Assignment ▸ Work out the number of lines in the records that include the word "goes"; reply with that number alone.

====== Excerpted data ======

-- ==== Sys2Proof/WellFormed.lean ====
section
/-! DEFINITION. Which terms of `Instr` are instructions of the machine.

Every field is bounded by its type (R73: all sixteen register numbers and every immediate value are legal), so one
check is left: `0NNN` excludes the words `00E0` and `00EE`, which are other instructions (R74, R77). -/

namespace Sys2Proof

/-- The twelve bits `nnn` for which `0NNN` is `SYS` and not `CLS` or `RET` (R74, R77). -/
abbrev sysOperandOk (nnn : Imm12) : Prop := nnn ≠ 0x0E0#12 ∧ nnn ≠ 0x0EE#12

/-- An instruction of the machine (R74, R75): any term but the `SYS` spellings of `00E0` and `00EE`. -/
def Instr.wellFormed (i : Instr) : Bool :=
  match i with
  | .sys nnn => decide (sysOperandOk nnn)
  | .cls | .ret => true
  | .jp _ | .call _ | .ldI _ | .jpV0 _ => true
  | .seImm _ _ | .sneImm _ _ | .ldImm _ _ | .addImm _ _ | .rnd _ _ => true
  | .seReg _ _ | .ldReg _ _ | .orReg _ _ | .andReg _ _ | .xorReg _ _ | .addReg _ _ => true
  | .subReg _ _ | .shr _ _ | .subnReg _ _ | .shl _ _ | .sneReg _ _ => true
  | .drw _ _ _ => true
  | .skp _ | .sknp _ | .ldVxDT _ | .ldVxK _ | .ldDTVx _ | .ldSTVx _ => true
  | .addI _ | .ldF _ | .ldB _ | .storeRegs _ | .loadRegs _ => true

end Sys2Proof
end

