-- ==== Sys2Proof/Machine/Ops.lean ====
section
/-! DEFINITION. The named operations over the state: memory, registers, stack, timers, keypad, framebuffer, taking a
fault, and the fetch of an instruction word. Every instruction and every host operation is written over these. -/

namespace Sys2Proof.Machine

/-- What one `step` answers. -/
abbrev Result := Host.Outcome State Fault Refusal

/-! ### Memory (`20_memory.md` R50 to R56) -/

/-- What an address no entry lists reads as. DESIGN CHOICE, unsafe: the spec gives memory no power-on value
(R220; log entry 8). -/
def Memory.unlisted : Byte := 0#8

/-- The byte at an address (R52 `MemRead`); the bound is checked before, by `dataRangeFits` and `fetchable`. -/
def Memory.read (m : Memory) (a : Nat) : Byte :=
  match m with
  | [] => Memory.unlisted
  | (k, b) :: rest => if a = k then b else Memory.read rest a

/-- Store one byte (R52 `MemWrite`), keeping the canonical form. -/
def Memory.write (m : Memory) (a : Nat) (b : Byte) : Memory :=
  match m with
  | [] => if b = Memory.unlisted then [] else [(a, b)]
  | (k, c) :: rest =>
    if a < k then (if b = Memory.unlisted then (k, c) :: rest else (a, b) :: (k, c) :: rest)
    else if a = k then (if b = Memory.unlisted then rest else (a, b) :: rest)
    else (k, c) :: Memory.write rest a b

/-- The canonical form from an address on: addresses strictly rising, all below 4096 (R50), and no entry that
repeats what an unlisted address reads as. -/
def Memory.wfFrom (lo : Nat) (m : Memory) : Bool :=
  match m with
  | [] => true
  | (k, b) :: rest =>
    decide (lo ≤ k) && decide (k < Config.memSize) && decide (b ≠ Memory.unlisted) && Memory.wfFrom (k + 1) rest

/-- The canonical form of memory: equal memories are equal data. -/
def Memory.wf (m : Memory) : Bool := Memory.wfFrom 0 m

/-- Store bytes at ascending addresses (R54). -/
def Memory.writeBytes (m : Memory) (a : Nat) (bytes : List Byte) : Memory :=
  match bytes with
  | [] => m
  | b :: rest => Memory.writeBytes (Memory.write m a b) (a + 1) rest

/-- The byte of memory at an address (R52). -/
def State.readByte (s : State) (a : Nat) : Byte := Memory.read s.mem a

/-- Store bytes at ascending addresses from `a` (R54). -/
def State.writeBytes (s : State) (a : Nat) (bytes : List Byte) : State :=
  { s with mem := Memory.writeBytes s.mem a bytes }

/-! ### General registers (R20, R21) -/

/-- `V[r]` -/
def State.getV (s : State) (r : RegIdx) : Byte := s.v[r]

/-- `V[r] <- b` -/
def State.setV (s : State) (r : RegIdx) (b : Byte) : State := { s with v := s.v.set r.val b r.isLt }

/-! ### Program counter and index register (R22, R23) -/

/-- `pc <- target`; no target is checked (R131). -/
def State.jump (s : State) (target : PcWord) : State := { s with pc := target }

/-- Skip the next instruction: `pc <- (pc + 2) mod 65536` on the advanced `pc` (R129). -/
def State.skip (s : State) : State := { s with pc := s.pc + BitVec.ofNat Config.pcWidth Config.pcStep }

/-- Skip when the condition holds (R129). -/
def State.skipIf (s : State) (c : Bool) : State := if c then s.skip else s

/-- `pc <- (pc - 2) mod 65536`: back to the instruction in progress (R164). -/
def State.rewind (s : State) : State := { s with pc := s.pc - BitVec.ofNat Config.pcWidth Config.pcStep }

/-- `I <- w` -/
def State.setI (s : State) (w : IndexWord) : State := { s with I := w }

/-! ### Call stack (R24) -/

/-- `stack[k]` -/
def State.slot (s : State) (k : StackIdx) : StackWord := s.stack[k]

/-- Push: `stack[sp] <- w; sp <- sp + 1`; nothing when all twelve slots are in use. -/
def State.push (s : State) (w : StackWord) : Option State :=
  if h : s.sp.val < Config.stackDepth then
    some { s with stack := s.stack.set s.sp.val w h, sp := ⟨s.sp.val + 1, Nat.succ_lt_succ h⟩ }
  else none

/-- Pop: `sp <- sp - 1` and the value of `stack[sp]`; nothing when the stack is empty. The slot keeps its content. -/
def State.pop (s : State) : Option (StackWord × State) :=
  if 0 < s.sp.val then
    have h : s.sp.val - 1 < Config.stackDepth := by
      have := s.sp.isLt
      simp only [Config.stackDepth]
      omega
    some (s.stack[s.sp.val - 1], { s with sp := ⟨s.sp.val - 1, Nat.lt_succ_of_lt h⟩ })
  else none

/-! ### Timers (R25, R26, R184) -/

/-- `DT <- b` -/
def State.setDT (s : State) (b : Byte) : State := { s with dt := b }

/-- `ST <- b` -/
def State.setST (s : State) (b : Byte) : State := { s with st := b }

/-- One tick of one counter: down to zero, never below (R184). -/
def tickDown (b : Byte) : Byte := if b = 0#8 then b else b - 1#8

/-- `sound_active = (ST != 0)` (R26) -/
def State.soundActive (s : State) : Bool := decide (s.st ≠ 0#8)

/-! ### Keypad (R27) -/

/-- `key[k]` -/
def State.keyIsDown (s : State) (k : KeyIdx) : Bool := s.key[k]

/-- `key[k] <- d` -/
def State.setKey (s : State) (k : KeyIdx) (d : Bool) : State := { s with key := s.key.set k.val d k.isLt }

/-- Scan keys 0 to 15; a later pressed key overwrites an earlier one (R164). -/
def State.scanKeys (s : State) : Option KeyIdx :=
  (List.finRange Config.numKeys).foldl (fun found k => if s.keyIsDown k then some k else found) none

/-! ### Framebuffer and redraw flag (R28, R29) -/

/-- The index of the cell of pixel `(px, py)`: `py*64 + px` (R28). -/
def cellOf (px py : Nat) : Nat := py * Config.fbW + px

/-- Every cell lies in one of the rows (R28). -/
theorem row_lt {c : Nat} (h : c < Config.fbCells) : c / Config.fbW < Config.fbH := by
  simp only [Config.fbCells, Config.fbW, Config.fbH] at *
  omega

/-- `fb[c]`, the cell at column `c mod 64` of row `c / 64` (R28). -/
def State.cell (s : State) (c : Nat) : Bool :=
  if h : c < Config.fbCells then
    have hr := row_lt h
    s.fb[c / Config.fbW].getLsbD (c % Config.fbW)
  else false

/-- `fb[c] <- fb[c] ^ 1` (R161) -/
def State.flipCell (s : State) (c : Nat) : State :=
  if h : c < Config.fbCells then
    have hr := row_lt h
    { s with fb := s.fb.set (c / Config.fbW) (s.fb[c / Config.fbW] ^^^ BitVec.twoPow Config.fbW (c % Config.fbW)) hr }
  else s

/-- Every cell to 0 (R160, R221). -/
def State.clearCells (s : State) : State := { s with fb := Vector.replicate Config.fbH 0 }

/-- `redraw <- r` -/
def State.setRedraw (s : State) (r : Bool) : State := { s with redraw := r }

/-! ### Free draws (R32, R109) -/

/-- `random_byte()`: the next free draw, and the state with that draw taken (log entry 9). -/
def State.drawByte (s : State) : Byte × State := (Config.randomByte s.draws, { s with draws := s.draws + 1 })

/-! ### Taking a fault, and leaving the halted condition (`60_exceptions.md` R199, R200, R203) -/

/-- The code of a fault in `ERR` (R199). -/
def faultCode (f : Fault) : BitVec 4 :=
  match f with
  | .unsupportedOpcode => 1
  | .unknownOpcode => 2
  | .programTooLarge => 3
  | .fetchOutOfRange => 4
  | .dataAddressOutOfRange => 5
  | .stackOverflow => 6
  | .stackUnderflow => 7
  | .keyIndexOutOfRange => 8

/-- `ERR` as the 4-bit code the host reads (R30, R199). -/
def State.errCode (s : State) : BitVec 4 :=
  match s.err with
  | none => 0
  | some f => faultCode f

/-- Fault entry `raise F(info)`: `ERR <- code(F)` and `ERRINFO <- info mod 65536`; nothing else is saved and control
goes nowhere (R200). -/
def State.latch (s : State) (f : Fault) (info : Nat) : State :=
  { s with err := some f, errInfo := BitVec.ofNat Config.ilen info }

/-- An instruction that raises a fault ends in the state with the fault latched (R200; log entry 1). -/
def raise (f : Fault) (info : Nat) (s : State) : Result := .next (s.latch f info)

/-- `ERR <- 0`, the only way out of the halted condition; `reset()` alone does it, no instruction returns from a
fault (R203, R221). -/
def State.clearErr (s : State) : State := { s with err := none }

/-! ### Fetch (`40_step_cycle.md` R91 to R93) -/

/-- A fetch is valid only for `pc <= 0x0FFE` (R53). -/
def State.fetchable (s : State) : Bool := decide (s.pc.toNat ≤ Config.fetchMax)

/-- `op = mem[pc] * 256 + mem[pc + 1]`, big-endian (R53); an odd `pc` is read alike (R55). -/
def State.fetchWord (s : State) : Word := wordOfBytes (s.readByte s.pc.toNat) (s.readByte (s.pc.toNat + 1))

/-- ADVANCE and CLEAR: `pc <- (pc + 2) mod 65536`, `redraw <- 0` (R92, R93). -/
def State.advance (s : State) : State := { s with pc := s.pc + BitVec.ofNat Config.pcWidth Config.pcStep, redraw := false }

end Sys2Proof.Machine
end

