-- ==== Sys2Proof/Machine/Flags.lean ====
section
/-! DEFINITION. Every flag the machine computes goes to `VF` (R21). Operands are taken as integers, computed exactly
and compared (R6, R110). -/

namespace Sys2Proof.Machine

/-- A flag value: 1 or 0 (R21). -/
def flagOf (c : Bool) : Byte := if c then 1#8 else 0#8

/-- The carry of `a + b`: the true sum exceeds 255 (R104). -/
def carryFlag (a b : Byte) : Byte := flagOf (decide (a.toNat + b.toNat > 255))

/-- `a` strictly greater than `b` (R105, R107, R110). -/
def greaterFlag (a b : Byte) : Byte := flagOf (decide (a.toNat > b.toNat))

/-- The bit `>> 1` shifts out: bit 0 (R106). -/
def lowBitFlag (a : Byte) : Byte := flagOf (a.getLsbD 0)

/-- The bit `<< 1` shifts out: bit 7 (R108). -/
def highBitFlag (a : Byte) : Byte := flagOf (a.getLsbD 7)

/-- `VF <- flag`, then `V[x] <- result`, the result computed on the state with the flag already written
(R8, R111, decision D1). -/
def flagThenResult (x : RegIdx) (flag : Byte) (result : State → Byte) (s : State) : State :=
  let t := s.setV vf flag
  t.setV x (result t)

end Sys2Proof.Machine
end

======

Exercise answer ▸ 2